Lines to return, exactly: from the line with "structure FabMember where" to the line with "index : Option Nat := none" in the entries below, both included.

[Task data Boundary: Start]

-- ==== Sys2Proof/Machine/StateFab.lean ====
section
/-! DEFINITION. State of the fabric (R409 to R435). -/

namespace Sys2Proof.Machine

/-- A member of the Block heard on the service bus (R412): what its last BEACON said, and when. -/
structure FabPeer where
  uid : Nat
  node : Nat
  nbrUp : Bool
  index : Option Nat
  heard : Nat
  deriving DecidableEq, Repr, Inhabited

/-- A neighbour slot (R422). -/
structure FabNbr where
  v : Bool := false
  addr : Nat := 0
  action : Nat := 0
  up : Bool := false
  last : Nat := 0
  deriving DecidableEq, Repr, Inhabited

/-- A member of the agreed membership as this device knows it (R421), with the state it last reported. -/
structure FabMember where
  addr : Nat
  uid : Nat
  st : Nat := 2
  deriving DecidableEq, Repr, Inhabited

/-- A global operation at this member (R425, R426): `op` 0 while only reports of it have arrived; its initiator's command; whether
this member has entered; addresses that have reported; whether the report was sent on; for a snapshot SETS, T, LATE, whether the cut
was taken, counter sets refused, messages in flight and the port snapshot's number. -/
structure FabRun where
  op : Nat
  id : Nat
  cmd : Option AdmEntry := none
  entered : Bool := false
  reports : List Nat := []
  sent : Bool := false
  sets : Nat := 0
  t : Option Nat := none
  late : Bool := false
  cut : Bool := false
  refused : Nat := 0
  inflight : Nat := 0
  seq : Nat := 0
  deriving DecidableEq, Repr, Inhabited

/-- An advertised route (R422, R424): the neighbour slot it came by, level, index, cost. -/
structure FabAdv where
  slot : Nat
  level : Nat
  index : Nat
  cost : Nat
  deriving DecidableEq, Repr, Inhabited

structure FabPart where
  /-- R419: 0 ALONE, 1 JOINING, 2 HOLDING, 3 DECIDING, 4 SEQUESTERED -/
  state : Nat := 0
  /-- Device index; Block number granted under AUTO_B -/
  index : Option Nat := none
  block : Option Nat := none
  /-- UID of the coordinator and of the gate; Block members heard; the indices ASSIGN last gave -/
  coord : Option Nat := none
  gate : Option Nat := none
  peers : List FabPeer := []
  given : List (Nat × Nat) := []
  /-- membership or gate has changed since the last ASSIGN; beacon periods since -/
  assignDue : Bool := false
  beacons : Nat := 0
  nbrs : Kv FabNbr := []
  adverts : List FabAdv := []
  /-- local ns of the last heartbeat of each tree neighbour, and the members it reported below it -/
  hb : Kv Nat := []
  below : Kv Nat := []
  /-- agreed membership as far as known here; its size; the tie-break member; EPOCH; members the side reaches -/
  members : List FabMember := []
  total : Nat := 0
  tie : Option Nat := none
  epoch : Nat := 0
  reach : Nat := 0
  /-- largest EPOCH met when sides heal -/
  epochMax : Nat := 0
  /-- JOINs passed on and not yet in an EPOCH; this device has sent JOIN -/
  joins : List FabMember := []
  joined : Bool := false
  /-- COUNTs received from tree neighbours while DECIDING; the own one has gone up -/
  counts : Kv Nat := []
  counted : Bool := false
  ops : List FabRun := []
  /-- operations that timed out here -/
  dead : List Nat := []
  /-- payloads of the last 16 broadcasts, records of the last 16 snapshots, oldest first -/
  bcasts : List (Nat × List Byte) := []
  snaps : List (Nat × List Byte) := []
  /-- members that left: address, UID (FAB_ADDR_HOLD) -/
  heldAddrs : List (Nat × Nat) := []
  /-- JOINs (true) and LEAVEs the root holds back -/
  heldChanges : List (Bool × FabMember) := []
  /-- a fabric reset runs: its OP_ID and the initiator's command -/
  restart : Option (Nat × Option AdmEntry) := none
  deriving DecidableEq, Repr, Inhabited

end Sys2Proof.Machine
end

[Task data Boundary: End]
[Task data Boundary: Start]

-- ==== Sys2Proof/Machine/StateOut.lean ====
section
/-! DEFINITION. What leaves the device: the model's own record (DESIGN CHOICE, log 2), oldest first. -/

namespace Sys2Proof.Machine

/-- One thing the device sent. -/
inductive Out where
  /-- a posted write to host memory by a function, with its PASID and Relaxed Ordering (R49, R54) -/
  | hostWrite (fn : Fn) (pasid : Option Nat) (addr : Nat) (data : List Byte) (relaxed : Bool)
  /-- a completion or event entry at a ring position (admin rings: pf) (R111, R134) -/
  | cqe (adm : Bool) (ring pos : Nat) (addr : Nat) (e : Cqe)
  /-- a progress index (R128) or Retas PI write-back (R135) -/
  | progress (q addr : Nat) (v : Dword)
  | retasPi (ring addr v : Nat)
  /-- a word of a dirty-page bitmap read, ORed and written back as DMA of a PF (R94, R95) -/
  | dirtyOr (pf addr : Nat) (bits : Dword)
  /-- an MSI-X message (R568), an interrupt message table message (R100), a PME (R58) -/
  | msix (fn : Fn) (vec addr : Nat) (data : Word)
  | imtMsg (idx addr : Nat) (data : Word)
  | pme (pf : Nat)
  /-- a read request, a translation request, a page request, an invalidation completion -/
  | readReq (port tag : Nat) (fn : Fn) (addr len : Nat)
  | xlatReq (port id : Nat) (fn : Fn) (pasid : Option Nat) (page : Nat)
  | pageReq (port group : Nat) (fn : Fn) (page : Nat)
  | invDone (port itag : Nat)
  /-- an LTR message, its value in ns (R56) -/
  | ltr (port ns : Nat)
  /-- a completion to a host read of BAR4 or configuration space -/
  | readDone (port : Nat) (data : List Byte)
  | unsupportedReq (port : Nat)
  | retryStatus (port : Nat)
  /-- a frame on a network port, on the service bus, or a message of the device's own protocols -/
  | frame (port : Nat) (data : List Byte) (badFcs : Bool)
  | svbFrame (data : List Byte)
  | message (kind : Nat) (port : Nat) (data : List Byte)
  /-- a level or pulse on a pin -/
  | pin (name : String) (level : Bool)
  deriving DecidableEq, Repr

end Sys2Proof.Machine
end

[Task data Boundary: End]

Task solution ->
structure FabMember where
  addr : Nat
  uid : Nat
  st : Nat := 2
  deriving DecidableEq, Repr, Inhabited

/-- A global operation at this member (R425, R426): `op` 0 while only reports of it have arrived; its initiator's command; whether
this member has entered; addresses that have reported; whether the report was sent on; for a snapshot SETS, T, LATE, whether the cut
was taken, counter sets refused, messages in flight and the port snapshot's number. -/
structure FabRun where
  op : Nat
  id : Nat
  cmd : Option AdmEntry := none
  entered : Bool := false
  reports : List Nat := []
  sent : Bool := false
  sets : Nat := 0
  t : Option Nat := none
  late : Bool := false
  cut : Bool := false
  refused : Nat := 0
  inflight : Nat := 0
  seq : Nat := 0
  deriving DecidableEq, Repr, Inhabited

/-- An advertised route (R422, R424): the neighbour slot it came by, level, index, cost. -/
structure FabAdv where
  slot : Nat
  level : Nat
  index : Nat
  cost : Nat
  deriving DecidableEq, Repr, Inhabited

structure FabPart where
  /-- R419: 0 ALONE, 1 JOINING, 2 HOLDING, 3 DECIDING, 4 SEQUESTERED -/
  state : Nat := 0
  /-- Device index; Block number granted under AUTO_B -/
  index : Option Nat := none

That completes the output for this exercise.